___ PROVIDED MATERIAL ___

-- ==== Sys2Proof/Certificates/Slice0/Obligations.lean ====
section
/-!
DEFINITION. The statements about the model, from the numbered rules of the spec; each docstring says what its statement claims.
-/

open Sys2Proof Sys2Proof.Machine

/-! ## The step -/

/-- One step runs the command at the front of the queue on the state with the queue's rest; on an empty queue one millisecond passes (the
model's choice, logs 1 and 2). -/
def Obligations.StepRunsTheFrontCommand : Prop :=
  (∀ (c : Instr) (s : State), step { s with pending := c :: s.pending } = exec c s) ∧
    ∀ s : State, s.pending = [] → step s = .next { s with now := s.now + 1 }

/-! ## The print lane (chapter 10) -/

/-- FORWARD_FRAME_RECEIVED: a frame that passes its checks is placed at the tail of the receive buffer, which asserts HOLD when it reaches
24 frames; a frame that fails them, or finds 32 frames, is discarded with LANE ERROR, with the reason of the failed check even where it
also finds 32 frames (the model's reading, log 11); none is received while UNALIGNED. -/
def Obligations.ForwardFrameIsPlacedOrDiscarded : Prop :=
  ∀ (s : State) (bytes : List Byte),
    (s.lane.aligned = false → exec (.forwardFrameReceived bytes) s = .next s) ∧
    (s.lane.aligned = true → ∀ f, checkFrame bytes = .ok f → s.lane.rx.length < 32 →
      Runs (.forwardFrameReceived bytes) s
        { s with lane := { s.lane with rx := s.lane.rx ++ [f], hold := s.lane.hold || decide (s.lane.rx.length + 1 = 24) } }) ∧
    (s.lane.aligned = true →
      ∀ r, (checkFrame bytes = .error r ∨ (∃ f, checkFrame bytes = .ok f) ∧ 32 ≤ s.lane.rx.length ∧ r = .overflow) →
        ∃ t, exec (.forwardFrameReceived bytes) s = .next t ∧ Follows s t ∧ t.lane.conditions.laneError = true ∧
          (s.lane.conditions.laneError = false → s.tells t (.condition (.laneError r))))

/-- The bytes of a frame pass the checks as that frame, whatever bytes follow; another frame check is discarded with CHECK, fewer bytes
than the length field gives with LENGTH, and so is a length field above 12,320. That a frame cut short of its header or its frame check is
one of LENGTH, and that bytes beyond the frame check do not count, is the model's reading (log 11). -/
def Obligations.FrameBytesPassTheChecks : Prop :=
  (∀ (f : Frame) (more : List Byte), f.body.length ≤ 12320 → checkFrame (f.bytes ++ more) = .ok f) ∧
  (∀ (f : Frame) (c1 c0 : Byte) (more : List Byte), f.body.length ≤ 12320 → f.bytes ≠ f.bytes.dropLast.dropLast ++ [c1, c0] →
    checkFrame (f.bytes.dropLast.dropLast ++ [c1, c0] ++ more) = .error .check) ∧
  (∀ (f : Frame) (k : Nat), f.body.length ≤ 12320 → k < f.bytes.length → checkFrame (f.bytes.take k) = .error .length) ∧
  ∀ (kind tag l1 l0 : Byte) (rest : List Byte), 12320 < l1.toNat * 256 + l0.toNat →
    checkFrame (kind :: tag :: l1 :: l0 :: rest) = .error .length

/-- RETURN_FRAME_SENT: the return direction takes the oldest reply, or with no reply the oldest event; a waiting overflow notice takes the
place that the event frees. The frame chosen leaves its list at that moment and its place is free (the model's reading, log 8); nothing
happens while UNALIGNED or with no frame being sent (the model's choice, log 2). -/
def Obligations.ReturnDirectionTakesRepliesFirst : Prop :=
  ∀ s : State,
    ((s.lane.aligned = false ∨ s.lane.sending = none) → exec .returnFrameSent s = .next s) ∧
    ∀ f, s.lane.aligned = true → s.lane.sending = some f →
      ∃ t, exec .returnFrameSent s = .next t ∧ Follows { s with lane := { s.lane with sending := none } } t ∧
        (∀ r rs, s.lane.replies = r :: rs → t.lane.sending = some (.reply r) ∧ t.lane.replies = rs) ∧
        ∀ e es, s.lane.replies = [] → s.lane.events = e :: es →
          t.lane.sending = some (.event e) ∧
            (s.lane.notice = true →
              t.lane.notice = false ∧ t.lane.events.getLast? = some ⟨s.now, .condition .eventsLost⟩)

/-- LANE_ALIGNED and LANE_RESET: alignment is recorded; its loss empties the receive buffer, the reply list and the return queue, releases
HOLD, makes each COMPOSING slot DAMAGED with its event in ascending slot order, empties a Retained bank that no slot refers to, and raises
LANE ERROR behind those events. -/
def Obligations.LaneResetDamagesComposingSlots : Prop :=
  ∀ s : State,
    (s.lane.aligned = true → exec .laneAligned s = .next s) ∧
    (s.lane.aligned = false → Runs .laneAligned s { s with lane := { s.lane with aligned := true } }) ∧
    (s.lane.aligned = false → exec .laneReset s = .next s) ∧
    (s.lane.aligned = true → ∃ t, exec .laneReset s = .next t ∧
      Follows { s with lane := t.lane, slots := t.slots, maps := t.maps } t ∧
      t.lane.aligned = false ∧ t.lane.rx = [] ∧ t.lane.hold = false ∧ t.lane.replies = [] ∧ t.lane.sending = none ∧
      (∀ i : SlotIx, t.slots[i] =
        if s.slots[i].state = .composing then { s.slots[i] with state := .damaged, gen := none } else s.slots[i]) ∧
      laneResetEvents s <+: t.lane.events ∧
      (s.lane.conditions.laneError = false →
        laneResetEvents s ++ [⟨s.now, .condition (.laneError .alignment)⟩] <+: t.lane.events) ∧
      t.lane.conditions.laneError = true ∧
      t.maps.current = s.maps.current ∧ t.maps.currentGen = s.maps.currentGen ∧ t.maps.next = s.maps.next ∧
      t.maps.nextGen = s.maps.nextGen ∧ t.maps.commitPending = s.maps.commitPending ∧
      ((∀ g, s.maps.retainedGen = some g → ∃ i, t.refersTo i g) →
        t.maps.retained = s.maps.retained ∧ t.maps.retainedGen = s.maps.retainedGen) ∧
      (∀ g, s.maps.retainedGen = some g → (∀ i, ¬ t.refersTo i g) → t.maps.retained = emptyBank ∧ t.maps.retainedGen = none))

/-- UNKNOWN_FRAME answers a frame of no forward kind UNKNOWN; a request whose body length differs from its kind's is answered RANGE;
neither has another effect. With 8 replies waiting, or a frame of another kind first, nothing is taken. -/
def Obligations.UnknownAndMisshapenRequestsAreAnswered : Prop :=
  (∀ (s : State) (k tag : Byte) (body : List Byte), isForwardKind k = false → s.asks k tag body →
    Runs .unknownFrame s (s.answered k tag .unknown)) ∧
  (∀ (s : State) (tag : Byte) (body : List Byte), ∀ q ∈ fixedRequests, body.length ≠ q.2.2 → s.asks q.2.1 tag body →
    Runs q.1 s (s.answered q.2.1 tag .range)) ∧
  ∀ (s : State), ∀ q ∈ fixedRequests, (8 ≤ s.lane.replies.length ∨ ∀ f ∈ s.lane.rx.head?, f.kind ≠ q.2.1) → exec q.1 s = .next s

___

WHAT TO WORK ON. Taking the records above, retype every line from the one with "(s.lane.aligned = true → exec" down to the one with "def Obligations.UnknownAndMisshapenRequestsAreAnswered : Prop", exactly and with nothing else.

OUTPUT FOR THIS EXERCISE.
    (s.lane.aligned = true → exec .laneAligned s = .next s) ∧
    (s.lane.aligned = false → Runs .laneAligned s { s with lane := { s.lane with aligned := true } }) ∧
    (s.lane.aligned = false → exec .laneReset s = .next s) ∧
    (s.lane.aligned = true → ∃ t, exec .laneReset s = .next t ∧
      Follows { s with lane := t.lane, slots := t.slots, maps := t.maps } t ∧
      t.lane.aligned = false ∧ t.lane.rx = [] ∧ t.lane.hold = false ∧ t.lane.replies = [] ∧ t.lane.sending = none ∧
      (∀ i : SlotIx, t.slots[i] =
        if s.slots[i].state = .composing then { s.slots[i] with state := .damaged, gen := none } else s.slots[i]) ∧
      laneResetEvents s <+: t.lane.events ∧
      (s.lane.conditions.laneError = false →
        laneResetEvents s ++ [⟨s.now, .condition (.laneError .alignment)⟩] <+: t.lane.events) ∧
      t.lane.conditions.laneError = true ∧
      t.maps.current = s.maps.current ∧ t.maps.currentGen = s.maps.currentGen ∧ t.maps.next = s.maps.next ∧
      t.maps.nextGen = s.maps.nextGen ∧ t.maps.commitPending = s.maps.commitPending ∧
      ((∀ g, s.maps.retainedGen = some g → ∃ i, t.refersTo i g) →
        t.maps.retained = s.maps.retained ∧ t.maps.retainedGen = s.maps.retainedGen) ∧
      (∀ g, s.maps.retainedGen = some g → (∀ i, ¬ t.refersTo i g) → t.maps.retained = emptyBank ∧ t.maps.retainedGen = none))

/-- UNKNOWN_FRAME answers a frame of no forward kind UNKNOWN; a request whose body length differs from its kind's is answered RANGE;
neither has another effect. With 8 replies waiting, or a frame of another kind first, nothing is taken. -/
def Obligations.UnknownAndMisshapenRequestsAreAnswered : Prop :=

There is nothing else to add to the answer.